Consumer Guide Reviews:

The Velvet Underground and Nico [Verve, 1967]
This was hard to suss out at the time, which is probably why people are still learning from it. It sounds intermittently crude, thin, and pretentious at first, but it never stops getting better; even "Venus in Furs," Lou Reed's first recorded sadie-maisie exploitation, is held in place by the narcotic drone that identifies and unifies the LP musically. Nico's contained chantoozy sexuality works against the dispassionate abandon of Reed's chant singing for a vocal variety the band will never duplicate, although their ever-increasing mastery of electric noise and throwaway wordplay, will more than make up for it. How about that--they're gonna be famous more than 15 minutes. A

The Velvet Underground [Verve Forecast, 1969]
Contains another bummer experiment, some stereo mystery, but otherwise their best--melodic, literate, compellingly sung; Paul Williams loves it. A

Loaded [Cotillion, 1970]
The Velvets are to Manhattan what the Rascals are to New York--that is, they really make "Rock & Roll" (a title), but they're also really intellectual and ironic. Lou Reed's singing embodies the paradox even on beat-goes-on throwaways about cowboys and trains. Other subjects include drag, poverty, not loving nature, and the new age, mysteriously connected to an over-the-hill actress who would like her old age back. A

Live at Max's Kansas City [Cotillion, 1972]
If this is all that remains of the legendary 1970 engagement, I'll take my memories. The (mono) sound isn't bad for a record mastered from a Brigid Polk cassette, but that's not to say it isn't bad, and though I'm not one to cavil about out-of-tune guitars, this time I notice. Notable performance: Lou Reed's cover of the Maureen Tucker classic "Afterhours." B-

1969 Velvet Underground Live [Mercury, 1974]
It's nice to have a decent-sounding live record of the legend, especially one that adds a few new songs--notably "We're Gonna Have a Real Good Time Together"--and choruses to the canon. This is a more impressive testimonial to Lou Reed than any of his solo LPs. And if it's not as essential as any of the four studio albums, it does provide an overview of the band's music: deadpan, demotic, jaded, oddly sensationalistic, primitive both harmonically and rhythmically and all but devoid of flourishes, always hard-edged and usually quick, never slow and heavy at the same time.
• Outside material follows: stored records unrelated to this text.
-- ==== Sys2Proof/Machine/RegMap.lean ====
section
/-! DEFINITION. Machine/RegMap.lean: the register tables as data: for every register its offset, repetition, cold value, the bits a
warm reset keeps, and each field's place, access code (00_scope.md R10) and the values its table leaves unreserved (R12). -/
namespace Sys2Proof.Machine

/-- The access codes of 00_scope.md R10. -/
inductive Acc where
 | rw | ro | wo | w1c | w1s | rc | rwl | rws
deriving DecidableEq, Repr

/-- A field's row: place, width, access code, and the least and greatest value that is not reserved (00_scope.md R12). -/
structure FieldD where
 lo : Nat
 w : Nat
 acc : Acc
 vmin : Nat := 0
 vmax : Nat := 0xffffffff
deriving DecidableEq, Repr

/-- A register's row: offset in its block, repetition inside the block, cold value, bits kept by a warm reset, fields. -/
structure RegD where
 off : Nat
 step : Nat
 reps : Nat
 cold : Nat
 keep : Nat
 fields : List FieldD
deriving DecidableEq, Repr

/-- A block's row (20_register_index.md R511): base, stride, number of repetitions, registers. -/
structure BlockD where
 base : Nat
 stride : Nat
 count : Nat
 regs : List RegD
deriving DecidableEq, Repr

def regsSYS0 : List RegD := [
 ⟨0x0, 0x4, 1, 0x4192, 0x0, [⟨0, 32, .ro, 0, 0xffffffff⟩]⟩,
 ⟨0x4, 0x4, 1, 0xb1, 0x0, [⟨0, 32, .ro, 0, 0xffffffff⟩]⟩,
 ⟨0x8, 0x4, 1, 0x0, 0xffff, [⟨0, 16, .rws, 0, 0xffffffff⟩]⟩,
 ⟨0xc, 0x4, 1, 0x8, 0x0, [⟨0, 3, .ro, 0, 0xffffffff⟩, ⟨3, 1, .ro, 0, 0xffffffff⟩, ⟨4, 2, .ro, 0, 0xffffffff⟩]⟩,
 ⟨0x10, 0x4, 1, 0x0, 0x0, [⟨0, 3, .rw, 0, 0xffffffff⟩, ⟨3, 1, .w1c, 0, 0xffffffff⟩]⟩,
 ⟨0x14, 0x4, 1, 0x0, 0x0, [⟨0, 16, .rc, 0, 0xffffffff⟩, ⟨16, 1, .ro, 0, 0xffffffff⟩]⟩,
 ⟨0x18, 0x4, 1, 0x7, 0x0, [⟨0, 2, .ro, 0, 0xffffffff⟩, ⟨2, 4, .ro, 0, 0xffffffff⟩, ⟨8, 3, .ro, 0, 0xffffffff⟩]⟩,
 ⟨0x1c, 0x4, 1, 0x3e80000, 0x0, [⟨0, 1, .wo, 0, 0xffffffff⟩, ⟨16, 16, .rw, 1, 0xffff⟩]⟩,
 ⟨0x20, 0x4, 1, 0x0, 0x0, [⟨0, 24, .rw, 0, 0x800000⟩, ⟨31, 1, .wo, 0, 0xffffffff⟩]⟩]
/-- The SYS block. -/
def blockSYS : BlockD := ⟨0x40000000, 0x10000, 1, regsSYS0⟩

def regsRST0 : List RegD := [
 ⟨0x0, 0x4, 1, 0x0, 0x0, [⟨0, 2, .ro, 0, 0xffffffff⟩, ⟨2, 2, .ro, 0, 0xffffffff⟩, ⟨4, 2, .ro, 0, 0xffffffff⟩, ⟨6, 2, .ro, 0, 0xffffffff⟩, ⟨8, 2, .ro, 0, 0xffffffff⟩, ⟨10, 2, .ro, 0, 0xffffffff⟩]⟩,
 ⟨0x4, 0x4, 1, 0x0, 0x0, [⟨0, 6, .ro, 0, 0xffffffff⟩, ⟨8, 2, .ro, 0, 0xffffffff⟩, ⟨10, 1, .ro, 0, 0xffffffff⟩, ⟨11, 1, .ro, 0, 0xffffffff⟩]⟩,
 ⟨0x8, 0x4, 1, 0x1, 0xffffffff, [⟨0, 8, .rc, 0, 0xffffffff⟩, ⟨8, 8, .rc, 0, 0xffffffff⟩, ⟨16, 8, .rc, 0, 0xffffffff⟩, ⟨24, 8, .rc, 0, 0xffffffff⟩]⟩,
 ⟨0x10, 0x4, 1, 0x0, 0x0, [⟨0, 7, .rw, 0, 0xffffffff⟩, ⟨7, 1, .rw, 0, 0xffffffff⟩, ⟨31, 1, .wo, 0, 0xffffffff⟩]⟩,
 ⟨0x14, 0x4, 1, 0x0, 0x0, [⟨0, 1, .ro, 0, 0xffffffff⟩, ⟨1, 1, .w1c, 0, 0xffffffff⟩, ⟨2, 1, .w1c, 0, 0xffffffff⟩, ⟨3, 1, .w1c, 0, 0xffffffff⟩, ⟨4, 1, .w1c, 0, 0xffffffff⟩, ⟨5, 1, .w1c, 0, 0xffffffff⟩]⟩,
 ⟨0x18, 0x4, 1, 0xfffffff, 0x0, [⟨0, 28, .ro, 0, 0xffffffff⟩]⟩,
 ⟨0x1c, 0x4, 1, 0x7fffffff, 0x0, [⟨0, 31, .ro, 0, 0xffffffff⟩]⟩]
/-- The RST block. -/
def blockRST : BlockD := ⟨0x40010000, 0x10000, 1, regsRST0⟩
A-

VU [Verve, 1985]
Each of the Velvets' four official studio albums had a distinct personality, and so does this unofficial one, recorded mostly in mid-1969, right after The Velvet Underground appeared. It's goofy, relaxed, simultaneously conversational and obscure, an effect accentuated by the unfinished feel of takes the band never prepared for public consumption. As a result, especially given PolyGram's state-of-the-art remix, it's their most listenable record even if its friendliness is deceptive--the disarming straight-ahead rocker "Foggy Notion" has a lyric whose casual sadism beats any of The Velvet Underground & Nico's shock-horror perversities. If you ever doubt the VU's rightness, just compare the flashy compromises of the solo "Lisa Says" and "I Can't Stand It" (itself the making of Lou Reed) to the flat rush of the Tucker/Morrison-powered versions here. A Basement Tapes for the '80s. A

VU: Another View [Verve, 1986]
One objective part of me knows that these barrel scrapings are for fanatics and archivists. But another objective part of me knows that the barrel scrapings of a seminal, protean, conceptually accomplished band are their own reward. From the raw power of the instrumental "Guess I'm Falling in Love" to the dry lyricism of the instrumental "I'm Gonna Move Right In," from the tight studio "We're Gonna Have a Real Good Time Together" to the intense early "Rock and Roll," you don't have to know jackshit about the band to enjoy the music--on the contrary, you have to put aside your preconceptions. Because nobody experimented more successfully than these folks. A-

Live MCMXCIII [Sire/Warner Bros., 1993]
PSA: booklet notwithstanding, deprogram 4-6 to avoid John Cale singing "All Tomorrow's Parties" and "The Gift" ("Some Kinda Love") *

Bootleg Series: Volume 1: The Quine Tapes [Polydor, 2001]
I was cynical too, especially once I'd ascertained that the audio on these three discs was as faint as I'd feared. Played loud, though, the sound improves--not quite crisp or bright, but there. Note that this trick doesn't work with Live at Max's Kansas City and ask yourself if you wouldn't maybe like to hear the number three band of the '60s, after the Beatles and James Brown and His Famous Flames, without wearing out its tiny catalogue. No new songs, true. But over the two hours that aren't devoted to three long, distinct versions of "Sister Ray," no title is repeated, even though every one was recorded in a one-month span in San Francisco in 1969. That's pretty impressive. As is all the new guitar. A-

Live at Max's Kansas City (Deluxe Edition) [Atlantic/Rhino, 2004]
Recorded in notorious lo-fi from the table of Warhol hanger-on Brigid Polk in 1970, Lou Reed's last Velvets show until 1993 is one of the few collector's items to gain patina with the remastered, bonus-cutted, double-disc overkill of the CD era. Although the basic effect is still that of hearing a band from the back of a noisy bar, the audio is crisper and more forceful. Although John Cale and Mo Tucker are gone, Reed does sing songs performed in their official studio versions by Nico and Doug Yule. And although Live 1969 remains the essential document, it is kinda cool to hear Brigid's buddies chatting obliviously about Nixon and Tuinols as punk's forefathers go gamely into that good night. [Blender: 3]  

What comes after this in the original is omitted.